**Problem**
Say only the number of lines in the entries below that contain "mayStartRound".

[Dataset records]

# # # # # # #

-- ==== Sys2Proof/Machine/Selector.lean ====
section
/-!
DEFINITION. The rounds of a core's selector (R96 to R101): weights, quanta, deficits, turn lists, and the cycles of a core.
-/
namespace Sys2Proof.Machine
open Sys2Proof

/-- Ready contexts of a core whose VF has a weight (R96). -/
def State.runnable (s : State) (core : Nat) : List Nat :=
  (slotsOf core).filter fun n => s.isReady n && (s.share core (s.ctx n).id.vf).weight != 0

/-- A VF's contexts in the order of R98, step 2. -/
def State.vfOrder (s : State) (core vf : Nat) (ns : List Nat) : List Nat :=
  let sh := s.share core vf
  let turn := fun (issued eval : Bool) => rotate sh.lastSlot (ns.filter fun n =>
    sh.issuedNow.contains n == issued && ((s.ctx n).id.kind == .eval) == eval)
  turn false true ++ turn false false ++ turn true true ++ turn true false

/-- May a round start: none in progress has a ready entry left, and some context may run (R98, R100)? -/
def State.mayStartRound (s : State) (core : Nat) : Bool :=
  (s.turnOf core).isNone && !(s.runnable core).isEmpty

/-- A round started (R98): quanta, deficits, the turn list. -/
def State.startRound (s : State) (core : Nat) : State :=
  let sel := (s.core core).sel
  let ready := (slotsOf core).filter s.isReady
  let vfsReady := (List.range 192).filter fun v => ready.any fun n => (s.ctx n).id.vf == v
  let run := s.runnable core
  let order := rotate sel.lastVf ((List.range 192).filter fun v => run.any fun n => (s.ctx n).id.vf == v)
  let lists := order.map fun v => (v, s.vfOrder core v (run.filter fun n => (s.ctx n).id.vf == v))
  let quantum := fun (v : Nat) => 32 * (s.share core v).weight
  s.onSel core fun x =>
    let x := vfsReady.foldl (fun (x : Selector) v => x.onShare v fun h =>
      { h with quantum := quantum v, deficit := min (h.deficit + quantum v) (2 * quantum v) }) x
    { x with
      shares := x.shares.map fun p => (p.1, { p.2 with issuedNow := [] })
      turns := lists.flatMap (·.2)
      counts := lists.map fun p => (p.1, p.2.length)
      holder := none
      charged := 0
      lastVf := order.head?.or x.lastVf }

/-- ROUND_START (R98). -/
def execRoundStart (core : Nat) (s : State) : Host.Outcome State Fault Refusal :=
  .next (if s.mayStartRound core then s.startRound core else s)

/-- Cycles of a core pass (R3). -/
def State.passCycles (s : State) (core n : Nat) : State :=
  s.onCore core fun k => { k with cycle := k.cycle + BitVec.ofNat 64 n }

/-- A context is the core's issuing one: after another, one cycle passes in which the core issues nothing (R101). -/
def State.switchTo (s : State) (core n : Nat) : State :=
  (if (s.core core).sel.lastCtx.any fun m => m != n then s.passCycles core 1 else s).onSel core fun x => { x with lastCtx := some n }

/-- A context has issued a bundle: the rotation of its VF (R98), and the switch cycle of R101. -/
def State.noteIssue (s : State) (core n : Nat) : State :=
  s.onSel core fun x =>
    { x.onShare (s.ctx n).id.vf (fun h =>
        { h with lastSlot := some n, issuedNow := if h.issuedNow.contains n then h.issuedNow else h.issuedNow ++ [n] }) with
      lastCtx := some n }

end Sys2Proof.Machine
end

# # # # # # #

**Output**
2